Benchmarks give substance to and concretize the development framework. As such, benchmarks are seen as the elements that actualize the framework. In our work in the education sector, we are familiar about the fundamental principles that made up the framework, thus:

Education and literacy are basic rights of everyone, young and old; they must be inclusive and equitable; they must promote human development, empowerment, community cooperation, social cohesion, multi-cultural sensitivity and social justice.

Benchmarks are designed to operationalize these basic principles. They should cover the following broad areas:

1.      policies
2.      programs
3.      resources
4.      organization and systems
5.      governance processes
6.      participation
7.      transparency
8.      social equity
9.      consensus and social support
10.     information/knowledge (on the context and development process)

These can be used as starting point for enriching the concept on benchmark and developing particular indicators. 


ASPBAE’s Education Watch Initiative

ASPBAE, a network of civil society organizations, institutions and agencies involved in literacy and basic education, is currently undertaking an Education Watch initiative which is designed as an independent, citizenry-based monitoring of EFA. The initiative is being piloted in eight countries in South Asia, Southeast Asia and the South Pacific. This initiative seeks to strengthen the advocacy to address the education deficit, the bulk of which are accounted for by children and adults coming from poor and disadvantaged background, including girl children and women. Access, gender, literacy and financing are major concerns that will be covered and studied through this initiative.

The project seeks to determine the magnitude of the EFA deficit, analyze the underlying causes of deprivation, monitor changes over time and identify factors that can account for such changes.
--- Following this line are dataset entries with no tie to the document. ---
-- ==== Sys2Proof/Decode.lean ====
section
/-! DEFINITION. Decoding and encoding of syllables (R30, R31, R38 to R52, R58 to R69).  A syllable is read as
a list of fields from bit 63 down: S, class, opcode and the operand fields of its format.  An encoding no rule
gives a meaning is rejected by name; the issue step turns that rejection into T_ILL (R58). -/

namespace Sys2Proof

/-- A field: its width and its value. -/
abbrev Fld := Nat × Nat

/-- The width of a list of fields. -/
def fldWidth : List Nat → Nat
  | [] => 0
  | w :: r => w + fldWidth r

/-- The word made of fields, the first one highest (R30). -/
def pack : List Fld → Nat
  | [] => 0
  | (w, v) :: r => v % 2 ^ w * 2 ^ fldWidth (r.map (·.1)) + pack r

/-- The values of the fields of the given widths, the first one highest. -/
def unpack : List Nat → Nat → List Nat
  | [], _ => []
  | w :: r, x => x / 2 ^ fldWidth r % 2 ^ w :: unpack r x

def boolFld (b : Bool) : Fld := (1, b.toNat)

def bvFld {w : Nat} (x : BitVec w) : Fld := (w, x.toNat)

/-- sv and st of a stamp, eleven bits (R50). -/
def stampFld : Option (BitVec 10) → Fld
  | none => (11, 0)
  | some t => (11, 1024 + t.toNat)

/-- With sv = 0, st must be 0 (R50). -/
def stampOf (x : Nat) : Option (Option (BitVec 10)) :=
  if x = 0 then some none else if 1024 ≤ x then some (some (BitVec.ofNat 10 x)) else none

/-- The numbers of the system registers (R63). -/
def SysReg.num : SysReg → Nat
  | .aclass => 0x000 | .sbmode => 0x001 | .enmeterLo => 0x010 | .enmeterHi => 0x011
  | .enquotaLo => 0x012 | .enquotaHi => 0x013 | .tvec => 0x020 | .qsw => 0x021 | .domain => 0x030
  | .gtc => 0x040 | .atc => 0x041 | .laglvl => 0x050 | .idlemx => 0x051 | .grottoBase => 0x060
  | .grottoRows => 0x061 | .hovf => 0x062 | .lc => 0x070 | .trpc => 0x080 | .trcause => 0x081 | .trinfo => 0x082

/-- The system register of a number; a number outside the table raises T_ILL (R63). -/
def sysOf (n : Nat) : Option SysReg :=
  match n with
  | 0x000 => some .aclass | 0x001 => some .sbmode | 0x010 => some .enmeterLo | 0x011 => some .enmeterHi
  | 0x012 => some .enquotaLo | 0x013 => some .enquotaHi | 0x020 => some .tvec | 0x021 => some .qsw
  | 0x030 => some .domain | 0x040 => some .gtc | 0x041 => some .atc | 0x050 => some .laglvl
  | 0x051 => some .idlemx | 0x060 => some .grottoBase | 0x061 => some .grottoRows | 0x062 => some .hovf
  | 0x070 => some .lc | 0x080 => some .trpc | 0x081 => some .trcause | 0x082 => some .trinfo
  | _ => none

/-! ## The operand fields of each form -/

def fldsR3 (o : R3) : List Fld :=
  [bvFld o.d, bvFld o.a, bvFld o.b, (6, 0), (23, 0)]

def getR3 : List Nat → Option R3
  | [x_d, x_a, x_b, u0, u1] =>
    if u0 = 0 ∧ u1 = 0 then some { d := BitVec.ofNat 6 x_d, a := BitVec.ofNat 6 x_a, b := BitVec.ofNat 6 x_b } else none
  | _ => none

def widR3 : List Nat := [6, 6, 6, 6, 23]

def fldsR2 (o : R2) : List Fld :=
  [bvFld o.d, bvFld o.a, (6, 0), (6, 0), (23, 0)]

def getR2 : List Nat → Option R2
  | [x_d, x_a, u0, u1, u2] =>
    if u0 = 0 ∧ u1 = 0 ∧ u2 = 0 then some { d := BitVec.ofNat 6 x_d, a := BitVec.ofNat 6 x_a } else none
  | _ => none

def widR2 : List Nat := [6, 6, 6, 6, 23]

def fldsRsel (o : RSel) : List Fld :=
  [bvFld o.d, bvFld o.a, bvFld o.b, (2, 0), bvFld o.c, (23, 0)]

def getRsel : List Nat → Option RSel
  | [x_d, x_a, x_b, u0, x_c, u1] =>
    if u0 = 0 ∧ u1 = 0 then some { d := BitVec.ofNat 6 x_d, a := BitVec.ofNat 6 x_a, b := BitVec.ofNat 6 x_b, c := BitVec.ofNat 4 x_c } else none
  | _ => none

def widRsel : List Nat := [6, 6, 6, 2, 4, 23]

def fldsRcmp (o : RCmp) : List Fld :=
  [(2, 0), bvFld o.p, bvFld o.a, bvFld o.b, (6, 0), (23, 0)]

def getRcmp : List Nat → Option RCmp
  | [u0, x_p, x_a, x_b, u1, u2] =>
    if u0 = 0 ∧ u1 = 0 ∧ u2 = 0 then some { p := BitVec.ofNat 4 x_p, a := BitVec.ofNat 6 x_a, b := BitVec.ofNat 6 x_b } else none
  | _ => none

def widRcmp : List Nat := [2, 4, 6, 6, 6, 23]

def fldsP3 (o : P3) : List Fld :=
  [(2, 0), bvFld o.d, (2, 0), bvFld o.a, (2, 0), bvFld o.b, (6, 0), (23, 0)]

def getP3 : List Nat → Option P3
  | [u0, x_d, u1, x_a, u2, x_b, u3, u4] =>
    if u0 = 0 ∧ u1 = 0 ∧ u2 = 0 ∧ u3 = 0 ∧ u4 = 0 then some { d := BitVec.ofNat 4 x_d, a := BitVec.ofNat 4 x_a, b := BitVec.ofNat 4 x_b } else none
  | _ => none
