/-- Puts the steps of command `id` from its offset k on off by one ring cycle, the end of its occupancy among them: one of its accesses
found its port held (R152, R266, R291). -/
def State.shiftJob (s : State) (dom : Dom) (id k : Nat) : State :=
  let mine := fun (e : Ev) => e.atoll == s.a.n && e.dom == dom &&
    (match e.arg with
     | .n3 i _ _ => i == id
     | _ => false)
  let late := fun (busy : Nat) (b : Bool) => if b && decide (s.now < busy) then busy + s.a.div.ring else busy
  let s := { s with agenda := (s.agenda.filter mine).foldl (fun (g : List Ev) (e : Ev) => insertEv { e with tick := e.tick + s.a.div.ring } g)
                      (s.agenda.filter fun e => !mine e) }
  s.updA fun a =>
    { a with mbusy := late a.mbusy (dom == Dom.mx && (a.mjobs.getLast?.map fun j => j.id) == some id)
             rbusy := late a.rbusy (dom == Dom.rt && (a.rjobs.getLast?.map fun j => j.id) == some id)
             mjobs := a.mjobs.map fun (j : MJob) => if j.id = id then { j with delays := j.delays ++ [(k, 1)] } else j
             rjobs := a.rjobs.map fun (j : RJob) => if j.id = id then { j with delays := j.delays ++ [(k, 1)] } else j }

/-- The access in hand of command `id`, at its offset k, waits for its port (R131, R152). -/
def State.jobWait (s : State) (id k : Nat) : State :=
  match s.a.st.rgn with
  | some _ => s.portWait fun _ => []
  | none => (s.again s.now).shiftJob s.ev.dom id k

/-- One of some rows has its port held by a copy burst (R152). -/
def State.rowsHeld (s : State) (rows : List Nat) (wr : Bool) : Bool :=
  rows.any fun r => s.portHeld r (!wr) wr

/-! ## The offsets of R264, in matrix cycles from S -/

def MJob.ml (j : MJob) : Nat := fMl j.word
def MJob.accum (j : MJob) : Bool := j.kind == .macr || j.kind == .masr || j.kind == .fma
def MJob.ca (j : MJob) : Nat := (actRows j.word + 7) / 8
def MJob.v (j : MJob) : Nat := j.ca + if j.accum then 1 else 0
def MJob.kAct (j : MJob) (m half : Nat) : Nat := 1 + j.ramp * j.v * m + half
def MJob.kAcc (j : MJob) (m : Nat) : Nat := 1 + j.ramp * j.v * m + j.ca
def MJob.kCap (j : MJob) (m : Nat) : Nat := 1 + j.ramp * j.v * m + j.v + 7
def MJob.kWrite (j : MJob) (m : Nat) : Nat := j.ramp * (j.v * m + j.v + 31)
def MJob.kCol (j : MJob) (c : Nat) : Nat := 1 + j.ramp * c
def MJob.kChange (j : MJob) (c : Nat) : Nat := j.ramp * c + 9

/-- The occupancy and the offset of retirement (R265). -/
def MJob.occ (j : MJob) : Nat :=
  match j.kind with
  | .clr => 1
  | .wld => j.ramp * fNl j.word
  | _ => j.ramp * j.v * j.ml

def MJob.kRetire (j : MJob) : Nat :=
  match j.kind with
  | .clr => 9
  | .wld => j.kChange (fNl j.word - 1)
  | _ => j.kWrite (j.ml - 1)

/-- The rows of vector m that are read in its cycle `half`, those of weight column m, or its accumulator rows. -/
def MJob.actRowsAt (j : MJob) (ring : Word) (m half : Nat) : List Nat :=
  let n := actRows j.word
  (List.range (min 8 (n - 8 * half))).map fun i => ringRow ring (j.first + n * m + 8 * half + i)

def MJob.colRowsAt (j : MJob) (ring : Word) (c : Nat) : List Nat :=
  (List.range (colRows j.word)).map fun i => ringRow ring (j.first + colRows j.word * c + i)

def MJob.accRowsAt (j : MJob) (m : Nat) : List Nat :=
  (List.range (accRows j.word)).map fun i => j.base + accRows j.word * m + i

/-- Every access of a command that starts at tick S (R264, R266). -/
def MJob.groups (j : MJob) (ring : Word) (cyc start : Nat) : List Group :=
  let rd := fun k rows => (⟨k, rows.flatMap fun r => readReq cyc posMX r (start + k * cyc)⟩ : Group)
  let wr := fun k rows => (⟨k, rows.flatMap fun r => writeReq cyc posMX r (start + k * cyc)⟩ : Group)
  match j.kind with
  | .clr => []
  | .wld => (List.range (fNl j.word)).map fun c => rd (j.kCol c) (j.colRowsAt ring c)
  | _ =>
    let reads := (List.range j.ml).flatMap fun m =>
      (List.range j.ca).map (fun h => rd (j.kAct m h) (j.actRowsAt ring m h)) ++
        (if j.accum then [rd (j.kAcc m) (j.accRowsAt m)] else [])
    let writes := (List.range j.ml).map fun m => wr (j.kWrite m) (j.accRowsAt m)
    mergeGroups (reads.length + writes.length) reads writes

/-- A step of a command at offset k of a command that starts at tick S. -/
def State.jobStep (s : State) (start k : Nat) (j : MJob) (phase : Nat) (i : Instr) (m half : Nat) : State :=
  s.sched (start + (k + delayAt j.delays k) * s.a.div.mx) phase .mx i (.n3 j.id m half)

/-- The next step of a command, from offset k to offset k'. -/
def State.jobNext (s : State) (j : MJob) (k k' phase : Nat) (i : Instr) (m half : Nat) : State :=
  s.sched (s.now + (k' - k + (delayAt j.delays k' - delayAt j.delays k)) * s.a.div.mx) phase .mx i (.n3 j.id m half)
It is designed to inform policy, formulate well-targeted programs and identify and locate beneficiaries to effectively cover the EFA deficit. The results of the monitoring project will feed into the ongoing advocacies of ASPBAE and member coalitions. The monitoring outcome also hopes to support the current efforts toward developing appropriate benchmarks on adult education.


 

Contributions


Dear colleagues,

There are arriving contributions and comments from different points of the planet, united by a common objective that is the advocacy for the right to education and lifelong learning.
We thank and share these interesting contributions and the support of Bernard Hagnonnou from Benin, Punya Bhandari from Nepal, Purnima Gupta from India, Clarence E Pilgrim from Antigua & Barbuda, and Shaheen BUNYAD, Lahore.

We also want to clarify the way this list is working. The list is  moderated, which means that messages don’t come directly to the list. We receive the messages in the ICAE office in Montevideo, and then we translate them before they are included in the list. The list moderation also lets us graduate the quantity of messages that are published every day, in order to make the seminar follow-up easier.

Thanks for your interest, and we encourage you to share more comments and inputs.

Cecilia Fernández



From Bernard Hagnonnou - Benin

Dear Cecilia

I wish to thank the ICAE Secretariat for taking advantage of ICT possibilities today to disseminate information and knowledge about adult education issues.

This provides virtual training opportunities for many stakeholders who will not be able to join gatherings far away from their countries. It is also a good support for local efforts in spreading far reaching analysis about issues that we are confronted with in our daily endeavours to promote adult education through TOT on the ground.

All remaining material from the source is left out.